１．Raw cut = Dismantling and cutting
２.Nijuku (SHAJUKU) = boil
3. Baisen (BAIKAN (SQUEEZE)) = Ibusu
4.repair and reshaping
5.Sun-dried fish (NIKKAN (SMILE))
(In addition to the above, there are many detailed work processes.)
You call the bonito which was made until the process of smoking “arabushi”.
The katsuobushi that is moldy (aging) after that is called “karebushi”.
The one which is sun-dried and moldy more than 3 ~ 4 times is called “hon-karebushi”. It takes about 6 months to become Honkarebushi. They are then allowed to age for another year or two.
There are several ways to shave dried bonito.

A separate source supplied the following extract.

-- ==== Sys2Proof/Machine/Core.lean ====
section
/-! DEFINITION. The machine as the host runs it. -/

def Sys2Proof.core : Host.Core := { State := Sys2Proof.Machine.State, Fault := Sys2Proof.Machine.Fault, Refusal := Sys2Proof.Machine.Refusal, step := Sys2Proof.Machine.step, reset := Sys2Proof.Machine.State.reset }
end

It’s the one to make the dashi or soup stock, so the rich aroma of the sliced bonito tends to be gone, but the rich strong taste soup stock can be made.
This is thinly sliced dried bonito. It is easy for to extract the flavor and umami, so you need only a short time to made soup stock. Because the aroma easily disappears, you can use it as soon as you shave it.
It is easy to use for toppings such as okonomiyaki.
Unlike the thick-shavings and thinly-shavings, you can use it as it is without taking it out.
All you have to do is just to go to the nearest supermarket to buy dried bonito sliced into some types above.
First, wipe off the mold on the surface of the dried bonito with a dry cloth or paper towel.
Next, adjust the blade. If you tap the upper part, the blade will retract, and if you tap the lower part, the blade will come out. When you touch the blade with your fingertips, it es a good position if you feel like it is 1 sheet of paper.
If you shave it onversely, it will become powder. Turn the edge of the sharpener towards you, turn the tail of the dried bonito to the tip, and cut from the head. The best angle of the plane and dried bonito should be 40 ~ 45 degrees. If you continue to shave it, the surface will become flatter and bigger, and the long.
1.Put water in a pot and bring to a boil.
2.When it comes to a boil, turn off the heat and add the bonito flakes.
3.Leave the bonito flakes to soak in the bottom of the pot for 1-2 minutes.
4.Strain gently in a colander lined with a cloth. This completes the dashi stock granules.